● WHAT YOU ARE ASKED TO DO
When a line below contains the string "filter", show that line.

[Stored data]
* * *

-- ==== Sys2Proof/Laws/Units.lean ====
section
/-!
SUPPORT. What the operations of units do: the queues of a core, the entry that a unit works on, an entry's end, and an
exception taken.
-/

namespace Sys2Proof.Machine

/-! ### Queues -/

@[simp] theorem Core.setQ_q (c : Core) (u : UnitId) (l : List UEntry) : (c.setQ u l).q u = l := by cases u <;> rfl

theorem Core.setQ_q_ne (c : Core) {u v : UnitId} (h : v ≠ u) (l : List UEntry) : (c.setQ u l).q v = c.q v := by
  cases u <;> cases v <;> first | rfl | exact absurd rfl h

@[simp] theorem Core.setQ_setQ (c : Core) (u : UnitId) (l m : List UEntry) : (c.setQ u l).setQ u m = c.setQ u m := by
  cases u <;> rfl

@[simp] theorem Core.setQ_self (c : Core) (u : UnitId) : c.setQ u (c.q u) = c := by cases u <;> rfl

theorem findEntry_head {p : UEntry → Bool} {e : UEntry} {l : List UEntry} (h : p e = true) :
    findEntry p (e :: l) = some (0, e) := if_pos h

/-- An entry that a search finds stands at its place and passes the test; those before it do not. -/
theorem findEntry_spec {p : UEntry → Bool} {l : List UEntry} {i : Nat} {e : UEntry} (h : findEntry p l = some (i, e)) :
    l[i]? = some e ∧ p e = true ∧ ∀ j x, j < i → l[j]? = some x → p x = false := by
  induction l generalizing i with
  | nil => cases h
  | cons a l ih =>
    unfold findEntry at h
    split at h
    · cases h
      exact ⟨rfl, ‹_›, fun _ _ hj => absurd hj (Nat.not_lt_zero _)⟩
    · obtain ⟨⟨k, x⟩, hx, hk⟩ := Option.map_eq_some_iff.mp h
      cases hk
      obtain ⟨h1, h2, h3⟩ := ih hx
      refine ⟨h1, h2, fun j y hj hy => ?_⟩
      cases j with
      | zero => cases hy; exact Bool.eq_false_iff.mpr ‹_›
      | succ j => exact h3 j y (Nat.lt_of_succ_lt_succ hj) hy

/-! ### The work of a unit -/

/-- The oldest entry of a queue, started and not ended, is the one that its unit works on. -/
theorem State.work_front {s : State} {lc : Nat} {u : UnitId} {e : UEntry} (h : AtFront s lc u e)
    {group mine : UOp → Bool} (g : group e.op = true) (m : mine e.op = true) (f : State → Nat → UEntry → State) :
    s.work lc u group mine f = f s 0 e := by
  obtain ⟨-, hc, rest, hq, hs, -, hf⟩ := h
  unfold State.work
  rw [hc, hq, findEntry_head (by simp [hs, hf, g])]
  exact if_pos m

/-- A unit with nothing started that has not ended does nothing. -/
theorem State.work_none {s : State} {lc : Nat} {u : UnitId} {group mine : UOp → Bool} (f : State → Nat → UEntry → State)
    (h : findEntry (fun e => e.started && e.fin.isNone && group e.op) ((s.core lc).q u) = none) :
    s.work lc u group mine f = s := by
  unfold State.work
  rw [h]
  exact ite_self s

/-- The entry with a status and a summary. -/
def UEntry.ended (e : UEntry) (st : BitVec 8) (v : SumV) : UEntry :=
  { e with fin := some ⟨st, v⟩, begun := true, poi := e.poi || st == stPoisoned }

/-- The oldest entry of a queue ends: its core's queue, and nothing else, changes. -/
theorem State.finish_front {s : State} {lc : Nat} {u : UnitId} {e : UEntry} {rest : List UEntry}
    (h : (s.core lc).q u = e :: rest) (st : BitVec 8) (v : SumV) :
    s.finish lc u 0 st v = s.setCore lc ((s.core lc).setQ u (e.ended st v :: rest)) := by
  unfold State.finish State.setEntry
  rw [h]
  rfl

theorem State.finish_ends {s : State} {lc : Nat} {u : UnitId} {e : UEntry} {rest : List UEntry}
    (h : (s.core lc).q u = e :: rest) (st : BitVec 8) (v : SumV) : EndsWith s (s.finish lc u 0 st v) lc u st v :=
  ⟨e, rest, e.ended st v, h, by rw [State.finish_front h]; simp, rfl, rfl, rfl, rfl⟩

/-- An entry's end changes cores only. -/
theorem State.finish_frame (s : State) (lc : Nat) (u : UnitId) (i : Nat) (st : BitVec 8) (v : SumV) :
    s.finish lc u i st v = { s with cores := (s.finish lc u i st v).cores } := by
  unfold State.finish
  split <;> rfl

theorem State.finish_core_ne (s : State) {lc k : Nat} (h : k ≠ lc) (u : UnitId) (i : Nat) (st : BitVec 8) (v : SumV) :
    (s.finish lc u i st v).core k = s.core k := by
  unfold State.finish
  split
  · exact mapGet_set_ne _ _ _ h
  · rfl

/-! ### Exceptions -/

/-- A core in a launch takes an exception. -/
theorem Core.takeExc_spec (c : Core) {cause : Word} {addr : Word} {insn : BitVec 32}
    (h : c.st = .running ∨ c.st = .sleeping ∨ c.st = .draining) :
    TakesExc c (c.takeExc cause addr insn) (fld cause 0 8) (fld cause 8 8) c.pc addr insn := by
  have key : c.takeExc cause addr insn =
      { (if fld c.excCause 0 8 = 0 then
          { c with excCause := cause, excPc := c.pc, excAddr := addr, excInsn := insn } else c) with
        st := .draining, stall := .none, waitf := none, exit := none
        trwQ := c.trwQ.filter (·.started), brsQ := c.brsQ.filter (·.started), stcQ := c.stcQ.filter (·.started)
        movQ := c.movQ.filter (·.started), scrQ := c.scrQ.filter (·.started) } := by
    unfold Core.takeExc
    obtain h | h | h := h <;> rw [h] <;> (dsimp only; split <;> rfl)
  rw [key]
  constructor
  · rfl
  · intro u; cases u <;> rfl
  · intro z; simp [z]
  · intro z; simp [z]
  · split <;> exact ⟨rfl, rfl, rfl, rfl, rfl, rfl, rfl⟩

/-- A core that is in no launch takes none. -/
theorem Core.takeExc_none (c : Core) {cause : Word} {addr : Word} {insn : BitVec 32}
    (h : c.st = .idle ∨ c.st = .done ∨ c.st = .faulted) : c.takeExc cause addr insn = c := by
  unfold Core.takeExc
  obtain h | h | h := h <;> rw [h]

/-- An exception changes its core, the core's power gate and the counter of free values only. -/
theorem State.takeAt_frame (s : State) (lc : Nat) (cause : Word) (addr : Word) :
    s.takeAt lc cause addr = { s with
      cores := (s.takeAt lc cause addr).cores, free := (s.takeAt lc cause addr).free
      power := { s.power with pgated := setDel s.power.pgated lc } } := by
  unfold State.takeAt
  dsimp only
  split <;> rfl

theorem State.takeAt_core_ne (s : State) {lc k : Nat} (h : k ≠ lc) (cause : Word) (addr : Word) :
    (s.takeAt lc cause addr).core k = s.core k := by
  unfold State.takeAt
  dsimp only
  split <;> exact mapGet_set_ne _ _ _ h

end Sys2Proof.Machine
end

* * *

● SOLUTION TO THIS PROBLEM
        trwQ := c.trwQ.filter (·.started), brsQ := c.brsQ.filter (·.started), stcQ := c.stcQ.filter (·.started)
        movQ := c.movQ.filter (·.started), scrQ := c.scrQ.filter (·.started) } := by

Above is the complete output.